*Problem to solve:*
Only the number is needed: the count of lines in the records with the word "length".

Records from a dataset
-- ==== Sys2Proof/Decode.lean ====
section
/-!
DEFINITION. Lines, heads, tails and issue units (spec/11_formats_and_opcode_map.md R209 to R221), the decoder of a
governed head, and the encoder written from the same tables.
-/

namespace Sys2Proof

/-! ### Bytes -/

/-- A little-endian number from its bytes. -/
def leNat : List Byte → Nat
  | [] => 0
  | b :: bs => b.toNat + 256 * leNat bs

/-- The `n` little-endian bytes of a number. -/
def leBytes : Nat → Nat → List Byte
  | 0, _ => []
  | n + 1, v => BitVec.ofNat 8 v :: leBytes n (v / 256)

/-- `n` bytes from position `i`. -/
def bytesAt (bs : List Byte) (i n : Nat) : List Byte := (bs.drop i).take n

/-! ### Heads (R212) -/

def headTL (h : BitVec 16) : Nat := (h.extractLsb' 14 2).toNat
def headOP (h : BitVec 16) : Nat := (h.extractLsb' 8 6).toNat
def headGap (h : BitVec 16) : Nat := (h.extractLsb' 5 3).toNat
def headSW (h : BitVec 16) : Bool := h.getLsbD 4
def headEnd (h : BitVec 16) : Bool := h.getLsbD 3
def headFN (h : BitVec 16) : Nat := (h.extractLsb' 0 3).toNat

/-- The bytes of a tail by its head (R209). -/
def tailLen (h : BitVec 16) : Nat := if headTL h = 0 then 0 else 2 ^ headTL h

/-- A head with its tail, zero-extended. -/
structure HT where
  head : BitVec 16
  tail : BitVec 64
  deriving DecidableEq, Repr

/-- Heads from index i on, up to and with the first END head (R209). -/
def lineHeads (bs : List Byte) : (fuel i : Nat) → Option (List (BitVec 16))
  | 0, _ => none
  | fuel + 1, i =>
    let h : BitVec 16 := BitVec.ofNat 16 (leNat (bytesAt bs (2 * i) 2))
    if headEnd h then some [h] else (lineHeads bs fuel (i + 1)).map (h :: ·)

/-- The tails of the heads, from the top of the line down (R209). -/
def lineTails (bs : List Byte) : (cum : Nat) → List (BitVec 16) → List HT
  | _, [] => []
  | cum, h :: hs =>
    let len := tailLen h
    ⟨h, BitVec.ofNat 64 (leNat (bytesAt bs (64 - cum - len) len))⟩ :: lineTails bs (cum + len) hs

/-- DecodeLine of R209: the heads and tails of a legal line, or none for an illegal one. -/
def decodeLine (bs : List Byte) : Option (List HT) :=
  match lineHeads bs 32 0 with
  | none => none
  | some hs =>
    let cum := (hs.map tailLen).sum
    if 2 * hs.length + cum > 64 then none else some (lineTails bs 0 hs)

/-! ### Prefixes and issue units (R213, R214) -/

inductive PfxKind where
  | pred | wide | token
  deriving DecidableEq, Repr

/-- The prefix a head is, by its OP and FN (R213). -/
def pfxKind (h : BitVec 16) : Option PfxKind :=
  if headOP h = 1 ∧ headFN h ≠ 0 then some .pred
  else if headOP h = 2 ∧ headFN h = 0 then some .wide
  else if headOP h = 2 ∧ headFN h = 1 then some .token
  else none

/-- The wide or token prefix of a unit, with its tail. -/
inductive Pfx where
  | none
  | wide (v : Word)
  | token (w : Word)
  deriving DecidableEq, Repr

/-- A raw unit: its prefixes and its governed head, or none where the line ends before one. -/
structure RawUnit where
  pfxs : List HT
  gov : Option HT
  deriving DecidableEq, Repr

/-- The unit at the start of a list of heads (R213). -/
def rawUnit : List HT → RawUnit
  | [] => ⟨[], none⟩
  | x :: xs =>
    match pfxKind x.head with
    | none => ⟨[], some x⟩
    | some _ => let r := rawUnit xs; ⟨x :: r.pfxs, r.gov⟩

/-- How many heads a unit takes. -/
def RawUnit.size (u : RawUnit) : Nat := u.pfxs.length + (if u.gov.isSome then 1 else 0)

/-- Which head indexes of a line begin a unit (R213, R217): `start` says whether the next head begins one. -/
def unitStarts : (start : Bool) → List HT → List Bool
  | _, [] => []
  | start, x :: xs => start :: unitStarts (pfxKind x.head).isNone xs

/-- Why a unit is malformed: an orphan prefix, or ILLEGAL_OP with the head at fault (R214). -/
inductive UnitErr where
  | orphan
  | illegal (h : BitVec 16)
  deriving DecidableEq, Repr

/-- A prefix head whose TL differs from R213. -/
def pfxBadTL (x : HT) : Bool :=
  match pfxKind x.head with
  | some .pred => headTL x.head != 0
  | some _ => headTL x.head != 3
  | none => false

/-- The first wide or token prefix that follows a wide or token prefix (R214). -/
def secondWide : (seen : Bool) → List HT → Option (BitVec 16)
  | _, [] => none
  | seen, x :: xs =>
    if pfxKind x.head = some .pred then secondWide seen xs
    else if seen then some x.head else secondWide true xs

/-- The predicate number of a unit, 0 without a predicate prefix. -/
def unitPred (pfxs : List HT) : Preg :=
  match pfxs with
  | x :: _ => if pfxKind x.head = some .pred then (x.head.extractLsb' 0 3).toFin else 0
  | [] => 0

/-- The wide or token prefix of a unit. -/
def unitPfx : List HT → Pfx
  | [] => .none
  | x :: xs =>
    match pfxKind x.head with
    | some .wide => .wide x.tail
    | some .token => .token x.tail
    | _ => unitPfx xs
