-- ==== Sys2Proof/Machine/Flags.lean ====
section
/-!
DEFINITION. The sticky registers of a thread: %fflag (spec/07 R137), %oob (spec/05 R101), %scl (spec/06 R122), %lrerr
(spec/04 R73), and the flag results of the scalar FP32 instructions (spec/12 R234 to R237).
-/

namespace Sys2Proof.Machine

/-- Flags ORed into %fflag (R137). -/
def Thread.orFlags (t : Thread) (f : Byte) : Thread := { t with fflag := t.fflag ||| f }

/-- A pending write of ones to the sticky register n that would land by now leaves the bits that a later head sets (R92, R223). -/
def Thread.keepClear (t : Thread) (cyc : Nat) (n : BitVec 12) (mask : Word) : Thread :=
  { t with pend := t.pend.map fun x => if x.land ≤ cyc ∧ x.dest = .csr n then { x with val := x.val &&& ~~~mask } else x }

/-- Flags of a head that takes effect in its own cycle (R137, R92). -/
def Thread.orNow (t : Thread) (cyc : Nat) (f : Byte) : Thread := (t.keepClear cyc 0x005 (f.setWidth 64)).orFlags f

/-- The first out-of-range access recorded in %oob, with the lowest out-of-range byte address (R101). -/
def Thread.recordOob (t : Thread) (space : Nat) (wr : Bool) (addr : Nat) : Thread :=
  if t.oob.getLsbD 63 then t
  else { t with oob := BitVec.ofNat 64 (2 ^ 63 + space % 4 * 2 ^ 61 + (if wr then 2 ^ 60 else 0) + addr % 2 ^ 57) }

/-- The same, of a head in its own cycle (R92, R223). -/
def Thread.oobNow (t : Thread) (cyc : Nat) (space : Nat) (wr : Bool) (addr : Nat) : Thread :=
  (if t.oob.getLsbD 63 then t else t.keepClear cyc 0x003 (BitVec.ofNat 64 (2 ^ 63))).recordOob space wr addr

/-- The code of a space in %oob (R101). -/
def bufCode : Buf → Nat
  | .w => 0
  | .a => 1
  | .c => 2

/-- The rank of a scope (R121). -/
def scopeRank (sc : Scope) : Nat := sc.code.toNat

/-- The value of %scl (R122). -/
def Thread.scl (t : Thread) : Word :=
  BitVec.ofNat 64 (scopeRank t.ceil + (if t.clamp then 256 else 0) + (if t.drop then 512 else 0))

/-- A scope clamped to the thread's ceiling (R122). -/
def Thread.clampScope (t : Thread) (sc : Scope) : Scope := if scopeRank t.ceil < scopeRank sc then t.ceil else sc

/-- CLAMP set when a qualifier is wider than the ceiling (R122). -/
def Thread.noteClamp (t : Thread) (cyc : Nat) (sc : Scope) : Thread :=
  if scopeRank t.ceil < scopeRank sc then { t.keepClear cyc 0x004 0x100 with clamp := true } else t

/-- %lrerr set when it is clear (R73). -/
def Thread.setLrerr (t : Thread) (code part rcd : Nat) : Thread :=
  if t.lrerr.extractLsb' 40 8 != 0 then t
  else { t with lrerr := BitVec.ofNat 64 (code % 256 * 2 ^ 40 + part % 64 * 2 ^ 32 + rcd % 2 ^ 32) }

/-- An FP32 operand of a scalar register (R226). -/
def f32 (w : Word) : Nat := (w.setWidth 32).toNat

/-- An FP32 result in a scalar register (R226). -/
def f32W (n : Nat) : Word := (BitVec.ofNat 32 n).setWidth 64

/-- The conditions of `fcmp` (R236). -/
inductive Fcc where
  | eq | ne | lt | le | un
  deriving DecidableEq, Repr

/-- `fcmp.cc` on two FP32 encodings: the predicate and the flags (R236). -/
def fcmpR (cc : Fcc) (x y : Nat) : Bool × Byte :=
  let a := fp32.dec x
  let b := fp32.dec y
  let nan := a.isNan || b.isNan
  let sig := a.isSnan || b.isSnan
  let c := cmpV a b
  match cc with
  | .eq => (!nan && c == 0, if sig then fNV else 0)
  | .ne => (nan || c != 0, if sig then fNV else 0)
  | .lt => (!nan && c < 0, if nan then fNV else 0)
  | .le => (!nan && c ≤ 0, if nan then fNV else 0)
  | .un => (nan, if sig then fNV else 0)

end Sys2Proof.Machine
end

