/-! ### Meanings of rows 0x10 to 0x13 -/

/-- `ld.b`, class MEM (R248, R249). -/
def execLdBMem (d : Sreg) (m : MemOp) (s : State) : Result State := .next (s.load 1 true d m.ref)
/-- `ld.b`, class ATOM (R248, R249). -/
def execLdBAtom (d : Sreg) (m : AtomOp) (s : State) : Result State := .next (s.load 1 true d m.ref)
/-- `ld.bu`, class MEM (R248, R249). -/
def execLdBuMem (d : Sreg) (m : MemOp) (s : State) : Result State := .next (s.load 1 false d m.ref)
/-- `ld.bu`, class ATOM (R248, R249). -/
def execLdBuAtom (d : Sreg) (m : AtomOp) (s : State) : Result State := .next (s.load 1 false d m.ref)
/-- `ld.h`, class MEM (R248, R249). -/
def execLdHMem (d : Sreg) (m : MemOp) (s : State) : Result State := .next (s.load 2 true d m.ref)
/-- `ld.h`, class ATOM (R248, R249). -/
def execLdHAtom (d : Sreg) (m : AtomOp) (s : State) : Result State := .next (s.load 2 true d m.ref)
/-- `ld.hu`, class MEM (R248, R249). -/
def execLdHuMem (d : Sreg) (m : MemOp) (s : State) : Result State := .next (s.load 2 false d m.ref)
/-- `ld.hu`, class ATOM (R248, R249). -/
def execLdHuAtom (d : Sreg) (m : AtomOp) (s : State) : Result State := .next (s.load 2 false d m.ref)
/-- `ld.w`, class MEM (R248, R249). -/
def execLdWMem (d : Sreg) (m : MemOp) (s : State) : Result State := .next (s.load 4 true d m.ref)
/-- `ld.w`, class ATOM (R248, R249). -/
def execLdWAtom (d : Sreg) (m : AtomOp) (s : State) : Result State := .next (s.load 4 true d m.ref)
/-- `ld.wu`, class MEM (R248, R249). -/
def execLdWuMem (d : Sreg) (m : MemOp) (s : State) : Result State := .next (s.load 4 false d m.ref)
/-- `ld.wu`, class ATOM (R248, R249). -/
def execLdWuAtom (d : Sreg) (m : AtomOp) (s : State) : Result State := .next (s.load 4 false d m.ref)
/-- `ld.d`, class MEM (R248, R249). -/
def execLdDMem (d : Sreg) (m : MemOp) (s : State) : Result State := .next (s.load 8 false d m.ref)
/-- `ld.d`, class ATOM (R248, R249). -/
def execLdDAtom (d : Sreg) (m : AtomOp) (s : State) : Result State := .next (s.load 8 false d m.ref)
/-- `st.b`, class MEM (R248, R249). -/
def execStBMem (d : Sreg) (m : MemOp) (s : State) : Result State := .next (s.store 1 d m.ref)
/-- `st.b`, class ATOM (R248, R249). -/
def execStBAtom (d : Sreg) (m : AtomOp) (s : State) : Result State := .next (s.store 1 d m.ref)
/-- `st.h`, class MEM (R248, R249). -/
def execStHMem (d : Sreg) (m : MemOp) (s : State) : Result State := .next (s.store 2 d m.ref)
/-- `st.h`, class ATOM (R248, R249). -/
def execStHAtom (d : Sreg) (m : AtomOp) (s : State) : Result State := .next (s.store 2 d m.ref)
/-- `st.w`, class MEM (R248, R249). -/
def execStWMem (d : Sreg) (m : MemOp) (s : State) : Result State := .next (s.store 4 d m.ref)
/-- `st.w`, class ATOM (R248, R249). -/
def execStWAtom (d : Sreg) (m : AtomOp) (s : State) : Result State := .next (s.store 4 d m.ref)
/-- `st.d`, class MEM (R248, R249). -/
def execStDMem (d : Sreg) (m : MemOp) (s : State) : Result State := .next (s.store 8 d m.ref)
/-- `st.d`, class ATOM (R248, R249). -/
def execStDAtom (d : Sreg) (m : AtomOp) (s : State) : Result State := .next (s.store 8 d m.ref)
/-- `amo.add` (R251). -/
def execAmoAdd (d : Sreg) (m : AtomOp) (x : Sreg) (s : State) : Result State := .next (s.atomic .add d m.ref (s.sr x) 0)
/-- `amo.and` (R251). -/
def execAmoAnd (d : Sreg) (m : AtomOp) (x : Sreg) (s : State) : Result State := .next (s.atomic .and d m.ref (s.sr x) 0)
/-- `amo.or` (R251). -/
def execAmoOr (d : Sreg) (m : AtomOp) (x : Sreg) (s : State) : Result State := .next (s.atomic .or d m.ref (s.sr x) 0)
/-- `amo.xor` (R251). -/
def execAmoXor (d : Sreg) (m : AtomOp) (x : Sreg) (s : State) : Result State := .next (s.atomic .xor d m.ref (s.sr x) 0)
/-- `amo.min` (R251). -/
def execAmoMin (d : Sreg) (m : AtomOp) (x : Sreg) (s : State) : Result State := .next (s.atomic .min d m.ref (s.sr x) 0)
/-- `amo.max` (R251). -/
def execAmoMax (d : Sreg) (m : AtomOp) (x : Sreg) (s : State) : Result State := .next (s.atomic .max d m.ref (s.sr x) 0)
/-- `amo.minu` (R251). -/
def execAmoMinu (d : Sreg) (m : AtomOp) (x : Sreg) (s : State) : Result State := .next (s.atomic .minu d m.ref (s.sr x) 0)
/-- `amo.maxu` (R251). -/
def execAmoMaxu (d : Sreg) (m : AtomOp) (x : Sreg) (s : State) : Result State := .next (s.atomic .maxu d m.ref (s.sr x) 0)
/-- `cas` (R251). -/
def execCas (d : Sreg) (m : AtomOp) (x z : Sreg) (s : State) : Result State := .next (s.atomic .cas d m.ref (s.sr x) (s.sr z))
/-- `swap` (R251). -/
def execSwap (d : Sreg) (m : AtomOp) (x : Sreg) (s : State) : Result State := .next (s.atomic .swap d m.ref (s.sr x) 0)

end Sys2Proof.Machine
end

*Result:*
2